[Saved data entries]
..........

-- ==== Sys2Proof/Certificates/Slice0/Obligations.lean ====
section
/-! DEFINITION. The statements for the provers. `operandValue src site s` is the value of a source operand (30_encoding R144),
`State.untraced` rules out a trace fault at the end of the instruction, `State.changesOnly` says what is left alone. -/

open Sys2Proof Sys2Proof.Machine

/-! Arithmetic. -/

/-- addo, subo, mulo, shlo, shro, shri, shrdi, rotate complete with the result of the page and change nothing else
(41_arithmetic R284, R304, R306, R316, R317, R319 to R321; R260: ordinals wrap; R315: a length above 32 acts as 32). -/
def Obligations.OrdinalAndShiftResults : Prop :=
  ∀ p ∈ ([(Instr.addo, fun a b => BitVec.ofNat 32 (b.toNat + a.toNat)),
      (Instr.subo, fun a b => BitVec.ofInt 32 ((b.toNat : Int) - a.toNat)),
      (Instr.mulo, fun a b => BitVec.ofNat 32 (b.toNat * a.toNat)),
      (Instr.shlo, fun a b => b <<< a.toNat),
      (Instr.shro, fun a b => b >>> a.toNat),
      (Instr.shri, fun a b => b.sshiftRight a.toNat),
      (Instr.shrdi, fun a b => BitVec.ofInt 32 (b.toInt.tdiv (2 ^ a.toNat))),
      (Instr.rotate, fun a b => b.rotateLeft a.toNat)] :
      List ((Operand → Operand → RegNum → Instr) × (Word → Word → Word))),
    ∀ (src1 src2 : Operand) (dst : RegNum) (s : State), s.untraced → dst ≠ 2 →
      ∃ t, exec (p.1 src1 src2 dst) s = .next t ∧
        t.slot dst = .val (p.2 (operandValue src1 Site.src1 s) (operandValue src2 Site.src2 s)) ∧
        t.ac = s.ac ∧ t.ip = s.ip + 4 ∧ s.changesOnly t [dst]

/-- addi, subi, muli, divi by a divisor other than 0, and shli complete with the exact result where it fits in 32 bits
(41_arithmetic R285, R305, R307, R309, R318); AC is unchanged. -/
def Obligations.IntegerResultsThatFit : Prop :=
  ∀ p ∈ ([(Instr.addi, fun a b => b.toInt + a.toInt), (Instr.subi, fun a b => b.toInt - a.toInt),
      (Instr.muli, fun a b => b.toInt * a.toInt), (Instr.divi, fun a b => b.toInt.tdiv a.toInt),
      (Instr.shli, fun a b => b.toInt * 2 ^ min a.toNat 32)] :
      List ((Operand → Operand → RegNum → Instr) × (Word → Word → Int))),
    ∀ (src1 src2 : Operand) (dst : RegNum) (s : State), s.untraced → dst ≠ 2 →
      (p.1 src1 src2 dst = .divi src1 src2 dst → operandValue src1 Site.src1 s ≠ 0) →
      -2147483648 ≤ p.2 (operandValue src1 Site.src1 s) (operandValue src2 Site.src2 s) →
      p.2 (operandValue src1 Site.src1 s) (operandValue src2 Site.src2 s) ≤ 2147483647 →
      ∃ t, exec (p.1 src1 src2 dst) s = .next t ∧
        t.slot dst =
          .val (BitVec.ofInt 32 (p.2 (operandValue src1 Site.src1 s) (operandValue src2 Site.src2 s))) ∧
        t.ac = s.ac ∧ t.ip = s.ip + 4 ∧ s.changesOnly t [dst]

/-- addi, subi, muli, divi and, under a condition that holds, the eight addi<cc> and the eight subi<cc>: where the exact
result does not fit in 32 bits the destination gets its low 32 bits, and then AC.of is set if AC.om is 1, else
ARITHMETIC.OVERFLOW is raised with AC unchanged. shli where src2 * 2^len does not fit: the destination gets src2 * 2^k for
the greatest k for which that fits, and then the same (41_arithmetic R261, R318). -/
def Obligations.IntegerOverflowOutcome : Prop :=
  (∀ p ∈ ([(0, true, Instr.addi, fun a b => b.toInt + a.toInt), (0, true, Instr.subi, fun a b => b.toInt - a.toInt),
       (0, true, Instr.muli, fun a b => b.toInt * a.toInt), (0, true, Instr.divi, fun a b => b.toInt.tdiv a.toInt),
       (0, false, Instr.addino, fun a b => b.toInt + a.toInt), (1, false, Instr.addig, fun a b => b.toInt + a.toInt),
       (2, false, Instr.addie, fun a b => b.toInt + a.toInt), (3, false, Instr.addige, fun a b => b.toInt + a.toInt),
       (4, false, Instr.addil, fun a b => b.toInt + a.toInt), (5, false, Instr.addine, fun a b => b.toInt + a.toInt),
       (6, false, Instr.addile, fun a b => b.toInt + a.toInt), (7, false, Instr.addio, fun a b => b.toInt + a.toInt),
       (0, false, Instr.subino, fun a b => b.toInt - a.toInt), (1, false, Instr.subig, fun a b => b.toInt - a.toInt),
       (2, false, Instr.subie, fun a b => b.toInt - a.toInt), (3, false, Instr.subige, fun a b => b.toInt - a.toInt),
       (4, false, Instr.subil, fun a b => b.toInt - a.toInt), (5, false, Instr.subine, fun a b => b.toInt - a.toInt),
       (6, false, Instr.subile, fun a b => b.toInt - a.toInt), (7, false, Instr.subio, fun a b => b.toInt - a.toInt)] :
       List (BitVec 3 × Bool × (Operand → Operand → RegNum → Instr) × (Word → Word → Int))),
     ∀ (src1 src2 : Operand) (dst : RegNum) (s : State), dst ≠ 2 → (p.2.1 = true ∨ cond p.1 s = true) →
       ¬ (-2147483648 ≤ p.2.2.2 (operandValue src1 Site.src1 s) (operandValue src2 Site.src2 s) ∧
         p.2.2.2 (operandValue src1 Site.src1 s) (operandValue src2 Site.src2 s) ≤ 2147483647) →
       (s.ac.getLsbD 12 = true → s.untraced →
         ∃ t, exec (p.2.2.1 src1 src2 dst) s = .next t ∧
           t.slot dst =
             .val (BitVec.ofInt 32 (p.2.2.2 (operandValue src1 Site.src1 s) (operandValue src2 Site.src2 s))) ∧
           t.ac = s.ac ||| 0x100 ∧ t.ip = s.ip + 4 ∧ s.changesOnly t [dst]) ∧
       (s.ac.getLsbD 12 = false →
         exec (p.2.2.1 src1 src2 dst) s =
           (s.setReg dst (BitVec.ofInt 32 (p.2.2.2 (operandValue src1 Site.src1 s)
             (operandValue src2 Site.src2 s)))).raised 4 .overflow)) ∧
  (∀ (src1 src2 : Operand) (dst : RegNum) (s : State), dst ≠ 2 →
     ¬ (-2147483648 ≤ (operandValue src2 Site.src2 s).toInt * 2 ^ min (operandValue src1 Site.src1 s).toNat 32 ∧
       (operandValue src2 Site.src2 s).toInt * 2 ^ min (operandValue src1 Site.src1 s).toNat 32 ≤ 2147483647) →
     ∃ k : Nat, k < min (operandValue src1 Site.src1 s).toNat 32 ∧
       (-2147483648 ≤ (operandValue src2 Site.src2 s).toInt * 2 ^ k ∧
         (operandValue src2 Site.src2 s).toInt * 2 ^ k ≤ 2147483647) ∧
       ¬ (-2147483648 ≤ (operandValue src2 Site.src2 s).toInt * 2 ^ (k + 1) ∧
         (operandValue src2 Site.src2 s).toInt * 2 ^ (k + 1) ≤ 2147483647) ∧
       (s.ac.getLsbD 12 = true → s.untraced →
         ∃ t, exec (.shli src1 src2 dst) s = .next t ∧
           t.slot dst = .val (BitVec.ofInt 32 ((operandValue src2 Site.src2 s).toInt * 2 ^ k)) ∧
           t.ac = s.ac ||| 0x100 ∧ t.ip = s.ip + 4 ∧ s.changesOnly t [dst]) ∧
       (s.ac.getLsbD 12 = false →
         exec (.shli src1 src2 dst) s =
           (s.setReg dst (BitVec.ofInt 32 ((operandValue src2 Site.src2 s).toInt * 2 ^ k))).raised 4 .overflow))

/-- addc and subc: the 33-bit sum of src2, of src1 or its complement, and of the carry AC.cc[1] goes to the destination and
the carry out; AC.cc is 0, carry, overflow, the overflow being that of the signed sum or difference without the carry's
exactness: operands of equal (addc) or different (subc) sign and a result sign other than that of src2
(41_arithmetic R283, R303). -/
def Obligations.CarryArithmetic : Prop :=
  ∀ (src1 src2 : Operand) (dst : RegNum) (s : State), s.untraced → dst ≠ 2 →
    (∃ t, exec (.addc src1 src2 dst) s = .next t ∧ ∃ r, t.slot dst = .val r ∧
      r.toNat + 2 ^ 32 * (t.cc.getLsbD 1).toNat =
        (operandValue src2 Site.src2 s).toNat + (operandValue src1 Site.src1 s).toNat + (s.cc.getLsbD 1).toNat ∧
      t.cc.getLsbD 0 = ((operandValue src2 Site.src2 s).msb == (operandValue src1 Site.src1 s).msb &&
        (operandValue src2 Site.src2 s).msb != r.msb) ∧
      t.cc.getLsbD 2 = false ∧ t.ac &&& ~~~7#32 = s.ac &&& ~~~7#32 ∧ t.ip = s.ip + 4 ∧ s.changesOnly t [dst]) ∧
    (∃ t, exec (.subc src1 src2 dst) s = .next t ∧ ∃ r, t.slot dst = .val r ∧
      (r.toNat : Int) + 2 ^ 32 * ((t.cc.getLsbD 1).toNat : Int) =
        (operandValue src2 Site.src2 s).toNat - (operandValue src1 Site.src1 s).toNat - 1 +
          ((s.cc.getLsbD 1).toNat : Int) + 2 ^ 32 ∧
      t.cc.getLsbD 0 = ((operandValue src2 Site.src2 s).msb != (operandValue src1 Site.src1 s).msb &&
        (operandValue src2 Site.src2 s).msb != r.msb) ∧
      t.cc.getLsbD 2 = false ∧ t.ac &&& ~~~7#32 = s.ac &&& ~~~7#32 ∧ t.ip = s.ip + 4 ∧ s.changesOnly t [dst])

/-- divo, remo, remi and modi by a divisor other than 0 complete: divo the ordinal quotient, remo the ordinal remainder,
remi the remainder with the sign of the dividend, modi the one with the sign of the divisor. A zero divisor raises
ARITHMETIC.ZERO_DIVIDE: divo, remo and remi leave the destination, divi and modi leave it some value, ediv leaves its two
destinations some values (41_arithmetic R263, R308 to R312, R314). -/
def Obligations.DivisionResults : Prop :=
  (∀ p ∈ ([(Instr.divo, fun a b => BitVec.ofNat 32 (b.toNat / a.toNat)),
       (Instr.remo, fun a b => BitVec.ofNat 32 (b.toNat % a.toNat)),
       (Instr.remi, fun a b => BitVec.ofInt 32 (b.toInt.tmod a.toInt)),
       (Instr.modi, fun a b => BitVec.ofInt 32 (b.toInt.fmod a.toInt))] :
       List ((Operand → Operand → RegNum → Instr) × (Word → Word → Word))),
     ∀ (src1 src2 : Operand) (dst : RegNum) (s : State), s.untraced → dst ≠ 2 →
       operandValue src1 Site.src1 s ≠ 0 →
       ∃ t, exec (p.1 src1 src2 dst) s = .next t ∧
         t.slot dst = .val (p.2 (operandValue src1 Site.src1 s) (operandValue src2 Site.src2 s)) ∧
         t.ac = s.ac ∧ t.ip = s.ip + 4 ∧ s.changesOnly t [dst]) ∧
  (∀ (src1 src2 : Operand) (dst : RegNum) (s : State), dst ≠ 2 → operandValue src1 Site.src1 s = 0 →
     (∀ p ∈ [Instr.divo, Instr.remo, Instr.remi], exec (p src1 src2 dst) s = s.raised 4 .zeroDivide) ∧
     (∀ p ∈ [Instr.divi, Instr.modi], ∃ v, exec (p src1 src2 dst) s = (s.setSlot dst v).raised 4 .zeroDivide) ∧
     (dst.toNat % 2 = 0 → pairValue src2 s ≠ none →
       ∃ v w, exec (.ediv src1 src2 dst) s = ((s.setSlot dst v).setSlot (dst + 1) w).raised 4 .zeroDivide))

/-- emul writes the 64-bit product to its register pair, ediv the remainder and the quotient of the 64-bit dividend to its
pair where the quotient fits in 32 bits, and some values where it does not, without a fault; eshro shifts the register pair
of src2 right by src1 modulo 32 and keeps the low word. A pair that does not start at an even register, or is a literal,
raises OPERATION.INVALID_OPERAND and leaves the destination free values. Which registers get them, and that none beyond r15
or g15 is written, is the model's choice (notes/assumptions/12.md, 13.md) (41_arithmetic R313, R314, R322; 10_state R27;
D18). -/
def Obligations.ExtendedResults : Prop :=
  (∀ (src1 src2 : Operand) (dst : RegNum) (s : State), s.untraced → dst.toNat % 2 = 0 → dst ≠ 2 →
    (∃ t, exec (.emul src1 src2 dst) s = .next t ∧ ∃ lo, t.slot dst = .val lo ∧ ∃ hi, t.slot (dst + 1) = .val hi ∧
      hi.toNat * 2 ^ 32 + lo.toNat =
        (operandValue src1 Site.src1 s).toNat * (operandValue src2 Site.src2 s).toNat ∧
      t.ac = s.ac ∧ t.ip = s.ip + 4 ∧ s.changesOnly t [dst, dst + 1]) ∧
    (∀ n : BitVec 64, pairValue src2 s = some n → operandValue src1 Site.src1 s ≠ 0 →
      ∃ t, exec (.ediv src1 src2 dst) s = .next t ∧
        (n.toNat / (operandValue src1 Site.src1 s).toNat < 2 ^ 32 →
          t.slot dst = .val (BitVec.ofNat 32 (n.toNat % (operandValue src1 Site.src1 s).toNat)) ∧
          t.slot (dst + 1) = .val (BitVec.ofNat 32 (n.toNat / (operandValue src1 Site.src1 s).toNat))) ∧
        t.ac = s.ac ∧ t.ip = s.ip + 4 ∧ s.changesOnly t [dst, dst + 1])) ∧
  (∀ (src1 src2 : Operand) (dst : RegNum) (s : State), s.untraced → dst ≠ 2 →
    ∀ n : BitVec 64, pairValue src2 s = some n →
    ∃ t, exec (.eshro src1 src2 dst) s = .next t ∧
      t.slot dst = .val (BitVec.ofNat 32 (n.toNat / 2 ^ ((operandValue src1 Site.src1 s).toNat % 32))) ∧
      t.ac = s.ac ∧ t.ip = s.ip + 4 ∧ s.changesOnly t [dst]) ∧
  (∀ (n : RegNum) (v : BitVec 5) (s : State), pairValue (.lit v) s = none ∧
    (n.toNat % 2 ≠ 0 → pairValue (.reg n) s = none) ∧
    (n.toNat % 2 = 0 → ∃ p, pairValue (.reg n) s = some p ∧
      (n ≠ 2 → p.toNat = (s.reg (n + 1)).toNat * 2 ^ 32 + (s.reg n).toNat))) ∧
  (∀ (src1 src2 : Operand) (dst : RegNum) (s : State),
    (dst.toNat % 2 ≠ 0 → exec (.emul src1 src2 dst) s =
      (s.setGroup dst 0 (freeSlots s.free 2)).raised 4 .invalidOperand) ∧
    (dst.toNat % 2 ≠ 0 ∨ pairValue src2 s = none → exec (.ediv src1 src2 dst) s =
      (s.setGroup dst 0 (freeSlots s.free 2)).raised 4 .invalidOperand) ∧
    (pairValue src2 s = none → exec (.eshro src1 src2 dst) s =
      (s.setGroup dst 0 (freeSlots s.free 1)).raised 4 .invalidOperand))

/-! Conditional forms. -/

/-- SEL<cc>: src2 if the condition holds, else src1 (40_data_movement R230). -/
def Obligations.SelectResults : Prop :=
  ∀ p ∈ ([(0, Instr.selno), (1, Instr.selg), (2, Instr.sele), (3, Instr.selge), (4, Instr.sell), (5, Instr.selne),
      (6, Instr.selle), (7, Instr.selo)] : List (BitVec 3 × (Operand → Operand → RegNum → Instr))),
    ∀ (src1 src2 : Operand) (dst : RegNum) (s : State), s.untraced → dst ≠ 2 →
      ∃ t, exec (p.2 src1 src2 dst) s = .next t ∧
        t.slot dst = .val (if p.1 &&& s.cc ≠ 0 ∨ p.1 = s.cc then operandValue src2 Site.src2 s
          else operandValue src1 Site.src1 s) ∧
        t.ac = s.ac ∧ t.ip = s.ip + 4 ∧ s.changesOnly t [dst]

..........

> [Brief]: Of the entries above, repeat exactly the lines from the line with "(operandValue src2 Site.src2 s).toInt * 2 ^ k ≤" through the line with "t, exec (.shli", both of them included.

> [Expected answer]:
         (operandValue src2 Site.src2 s).toInt * 2 ^ k ≤ 2147483647) ∧
       ¬ (-2147483648 ≤ (operandValue src2 Site.src2 s).toInt * 2 ^ (k + 1) ∧
         (operandValue src2 Site.src2 s).toInt * 2 ^ (k + 1) ≤ 2147483647) ∧
       (s.ac.getLsbD 12 = true → s.untraced →
         ∃ t, exec (.shli src1 src2 dst) s = .next t ∧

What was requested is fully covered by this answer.